New Comparative Modeling Tools for Structure Prediction

This week we have released some new tools in Foldit for structure prediction. The update comprises several tools and some new levels that teach you how to use these tools. The rest of this blog post is to try and give an overview of why these tools are useful in structure prediction.

Often when we try to predict the structure of a protein, that protein has a similar amino acid sequence to one or more proteins of known structure. These known structures are called templates, as they can be used as starting points for predicting the structure of new proteins. We call this approach to structure prediction comparative modeling, as it is based on comparing a protein sequence to existing structures in order to build models. These tools are based on the same code that is being used within the Baker Lab for comparative modeling and structure refinement, so that comparisons between automated Rosetta protocols and manual structure prediction using Foldit are more fair now.
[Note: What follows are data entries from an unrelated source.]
-- ==== Sys2Proof/Machine/ExtendMisc.lean ====
section
/-! DEFINITION. The extend, miscellaneous arithmetic, pack, reverse, select, saturate and saturating add and subtract
instructions (45_extend_misc.md). -/
namespace Sys2Proof.Machine

/-- An instruction that writes one register and may set Q; R15 in any field is UNPREDICTABLE (R351, R364, R365, R370,
R385). -/
def regOp (c : Cond) (regs : List Reg) (rd : Reg) (v : Word) (q : Bool) (s : State) : Out :=
  whenCond c s (unlessPc regs (advance ((s.setReg rd v).setQ q)))

/-- Bytes 0 and 2 of a word, each extended to a halfword by `ext` (R352, R355). -/
def extendPair (ext : Byte → BitVec 16) (v : Word) : Word := ext (byteOf v 2) ++ ext (byteOf v 0)

/-- Halfwords added lane by lane, modulo 2^16, no carry between them (R352). -/
def addHalves (a b : Word) : Word := (half a true + half b true) ++ (half a false + half b false)

/-- The absolute difference of two bytes read as unsigned (R365). -/
def absDiff (a b : Byte) : Nat := if a.toNat < b.toNat then b.toNat - a.toNat else a.toNat - b.toNat

/-- The sum of the absolute differences of four pairs of bytes (R365). -/
def sumAbsDiff (a b : Word) : Nat :=
  absDiff (byteOf a 0) (byteOf b 0) + absDiff (byteOf a 1) (byteOf b 1) + absDiff (byteOf a 2) (byteOf b 2) +
    absDiff (byteOf a 3) (byteOf b 3)

/-- `x[Rm] ASR n` where 0 stands for 32 (R372). -/
def asr32 (v : Word) (imm5 : BitVec 5) : Word := if imm5 = 0 then signWord v else v.sshiftRight imm5.toNat

/-- The two saturated halfwords of a pair, one above the other (R379, R381). -/
def satHalves (sat : Int → Int) (v : Word) : Word :=
  BitVec.ofInt 16 (sat (half v true).toInt) ++ BitVec.ofInt 16 (sat (half v false).toInt)

/-- One of the two halfwords saturates (R379, R381). -/
def satEither (does : Int → Bool) (v : Word) : Bool := does (half v true).toInt || does (half v false).toInt

/-- One byte of SEL: of the first operand where the GE bit is 1 (R377). -/
def selByte (g : BitVec 4) (a b : Word) (i : Nat) : Byte := if g.getLsbD i then byteOf a i else byteOf b i

/-- SEL (R377). -/
def selBytes (g : BitVec 4) (a b : Word) : Word := selByte g a b 3 ++ selByte g a b 2 ++ selByte g a b 1 ++ selByte g a b 0

/-- The saturated double of QDADD and QDSUB (R388, R389). -/
def doubled (v : Word) : Int := 2 * v.toInt

/-- SXTAB16 (R352). -/
def execSxtab16 (c : Cond) (rn rd : Reg) (rot : BitVec 2) (rm : Reg) (st : State) : Out :=
  regOp c [rn, rd, rm] rd (addHalves (st.reg rn) (extendPair (·.signExtend 16) (rotated (st.reg rm) rot))) false st

/-- SXTB16 (R355). -/
def execSxtb16 (c : Cond) (rd : Reg) (rot : BitVec 2) (rm : Reg) (st : State) : Out :=
  regOp c [rd, rm] rd (extendPair (·.signExtend 16) (rotated (st.reg rm) rot)) false st

/-- SXTAB (R353). -/
def execSxtab (c : Cond) (rn rd : Reg) (rot : BitVec 2) (rm : Reg) (st : State) : Out :=
  regOp c [rn, rd, rm] rd (st.reg rn + (byteOf (rotated (st.reg rm) rot) 0).signExtend 32) false st

/-- SXTB (R356). -/
def execSxtb (c : Cond) (rd : Reg) (rot : BitVec 2) (rm : Reg) (st : State) : Out :=
  regOp c [rd, rm] rd ((byteOf (rotated (st.reg rm) rot) 0).signExtend 32) false st

/-- SXTAH (R354). -/
def execSxtah (c : Cond) (rn rd : Reg) (rot : BitVec 2) (rm : Reg) (st : State) : Out :=
  regOp c [rn, rd, rm] rd (st.reg rn + (half (rotated (st.reg rm) rot) false).signExtend 32) false st

/-- SXTH (R357). -/
def execSxth (c : Cond) (rd : Reg) (rot : BitVec 2) (rm : Reg) (st : State) : Out :=
  regOp c [rd, rm] rd ((half (rotated (st.reg rm) rot) false).signExtend 32) false st

/-- UXTAB16 (R358). -/
def execUxtab16 (c : Cond) (rn rd : Reg) (rot : BitVec 2) (rm : Reg) (st : State) : Out :=
  regOp c [rn, rd, rm] rd (addHalves (st.reg rn) (extendPair (·.setWidth 16) (rotated (st.reg rm) rot))) false st

/-- UXTB16 (R361). -/
def execUxtb16 (c : Cond) (rd : Reg) (rot : BitVec 2) (rm : Reg) (st : State) : Out :=
  regOp c [rd, rm] rd (extendPair (·.setWidth 16) (rotated (st.reg rm) rot)) false st

/-- UXTAB (R359). -/
def execUxtab (c : Cond) (rn rd : Reg) (rot : BitVec 2) (rm : Reg) (st : State) : Out :=
  regOp c [rn, rd, rm] rd (st.reg rn + (byteOf (rotated (st.reg rm) rot) 0).setWidth 32) false st

/-- UXTB (R362). -/
def execUxtb (c : Cond) (rd : Reg) (rot : BitVec 2) (rm : Reg) (st : State) : Out :=
  regOp c [rd, rm] rd ((byteOf (rotated (st.reg rm) rot) 0).setWidth 32) false st

/-- UXTAH (R360). -/
def execUxtah (c : Cond) (rn rd : Reg) (rot : BitVec 2) (rm : Reg) (st : State) : Out :=
  regOp c [rn, rd, rm] rd (st.reg rn + (half (rotated (st.reg rm) rot) false).setWidth 32) false st

/-- UXTH (R363). -/
def execUxth (c : Cond) (rd : Reg) (rot : BitVec 2) (rm : Reg) (st : State) : Out :=
  regOp c [rd, rm] rd ((half (rotated (st.reg rm) rot) false).setWidth 32) false st

/-- CLZ (R364). -/
def execClz (c : Cond) (rd rm : Reg) (st : State) : Out :=
  regOp c [rd, rm] rd (BitVec.ofNat 32 (leadingZeros (st.reg rm) 32)) false st

/-- USAD8 (R365). -/
def execUsad8 (c : Cond) (rd rs rm : Reg) (st : State) : Out :=
  regOp c [rd, rs, rm] rd (BitVec.ofNat 32 (sumAbsDiff (st.reg rm) (st.reg rs))) false st

/-- USADA8 (R366). -/
def execUsada8 (c : Cond) (rd rn rs rm : Reg) (st : State) : Out :=
  regOp c [rd, rn, rs, rm] rd (st.reg rn + BitVec.ofNat 32 (sumAbsDiff (st.reg rm) (st.reg rs))) false st

/-- PKHBT (R371). -/
def execPkhbt (c : Cond) (rn rd : Reg) (imm5 : BitVec 5) (rm : Reg) (st : State) : Out :=
  regOp c [rn, rd, rm] rd (half (st.reg rm <<< imm5.toNat) true ++ half (st.reg rn) false) false st

/-- PKHTB (R372). -/
def execPkhtb (c : Cond) (rn rd : Reg) (imm5 : BitVec 5) (rm : Reg) (st : State) : Out :=
  regOp c [rn, rd, rm] rd (half (st.reg rn) true ++ half (asr32 (st.reg rm) imm5) false) false st

/-- REV (R373). -/
def execRev (c : Cond) (rd rm : Reg) (st : State) : Out :=
  regOp c [rd, rm] rd
    (byteOf (st.reg rm) 0 ++ byteOf (st.reg rm) 1 ++ byteOf (st.reg rm) 2 ++ byteOf (st.reg rm) 3) false st

/-- REV16 (R374). -/
def execRev16 (c : Cond) (rd rm : Reg) (st : State) : Out :=
  regOp c [rd, rm] rd
    (byteOf (st.reg rm) 2 ++ byteOf (st.reg rm) 3 ++ byteOf (st.reg rm) 0 ++ byteOf (st.reg rm) 1) false st

/-- REVSH (R375). -/
def execRevsh (c : Cond) (rd rm : Reg) (st : State) : Out :=
  regOp c [rd, rm] rd ((byteOf (st.reg rm) 0 ++ byteOf (st.reg rm) 1).signExtend 32) false st

/-- SEL (R377). -/
def execSel (c : Cond) (rn rd rm : Reg) (st : State) : Out :=
  regOp c [rn, rd, rm] rd (selBytes st.ge (st.reg rn) (st.reg rm)) false st

/-- SSAT (R378). -/
def execSsat (c : Cond) (sat : BitVec 5) (rd : Reg) (imm5 : BitVec 5) (sh : Bool) (rm : Reg) (st : State) : Out :=
  let v := (satOperand (st.reg rm) sh imm5).toInt
  regOp c [rd, rm] rd (BitVec.ofInt 32 (signedSat v (sat.toNat + 1))) (signedDoesSat v (sat.toNat + 1)) st

/-- SSAT16 (R379). -/
def execSsat16 (c : Cond) (sat : BitVec 4) (rd rm : Reg) (st : State) : Out :=
  let n := sat.toNat + 1
  regOp c [rd, rm] rd (satHalves (fun i => signedSat i n) (st.reg rm)) (satEither (fun i => signedDoesSat i n)
    (st.reg rm)) st

/-- USAT (R380). -/
def execUsat (c : Cond) (sat : BitVec 5) (rd : Reg) (imm5 : BitVec 5) (sh : Bool) (rm : Reg) (st : State) : Out :=
  let v := (satOperand (st.reg rm) sh imm5).toInt
  regOp c [rd, rm] rd (BitVec.ofInt 32 (unsignedSat v sat.toNat)) (unsignedDoesSat v sat.toNat) st

/-- USAT16 (R381). -/
def execUsat16 (c : Cond) (sat : BitVec 4) (rd rm : Reg) (st : State) : Out :=
  let n := sat.toNat
  regOp c [rd, rm] rd (satHalves (fun i => unsignedSat i n) (st.reg rm))
    (satEither (fun i => unsignedDoesSat i n) (st.reg rm)) st

/-- QADD (R386). -/
def execQadd (c : Cond) (rn rd rm : Reg) (st : State) : Out :=
  let r := (st.reg rm).toInt + (st.reg rn).toInt
  regOp c [rn, rd, rm] rd (BitVec.ofInt 32 (signedSat r 32)) (signedDoesSat r 32) st

/-- QSUB (R387). -/
def execQsub (c : Cond) (rn rd rm : Reg) (st : State) : Out :=
  let r := (st.reg rm).toInt - (st.reg rn).toInt
  regOp c [rn, rd, rm] rd (BitVec.ofInt 32 (signedSat r 32)) (signedDoesSat r 32) st

/-- QDADD (R388). -/
def execQdadd (c : Cond) (rn rd rm : Reg) (st : State) : Out :=
  let d := doubled (st.reg rn)
  let r := (st.reg rm).toInt + signedSat d 32
  regOp c [rn, rd, rm] rd (BitVec.ofInt 32 (signedSat r 32)) (signedDoesSat d 32 || signedDoesSat r 32) st

/-- QDSUB (R389). -/
def execQdsub (c : Cond) (rn rd rm : Reg) (st : State) : Out :=
  let d := doubled (st.reg rn)
  let r := (st.reg rm).toInt - signedSat d 32
  regOp c [rn, rd, rm] rd (BitVec.ofInt 32 (signedSat r 32)) (signedDoesSat d 32 || signedDoesSat r 32) st

end Sys2Proof.Machine
end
We compare protein sequences using a tool called a sequence alignment. A sequence alignment is simply a mapping of residues from one sequence to another. For comparative modeling the sequence alignment tells you which residues are analogous between the query sequence and the template sequence. In the context of comparative modeling, the sequence alignment tells you which sections you should copy from a template structure and which residues you should try to optimize more freely. By manipulating the sequence alignment, you can get different starting structures which you can then refine using the existing tools in Foldit.

In this post there are some videos that show you what the new tools and visualizations look like.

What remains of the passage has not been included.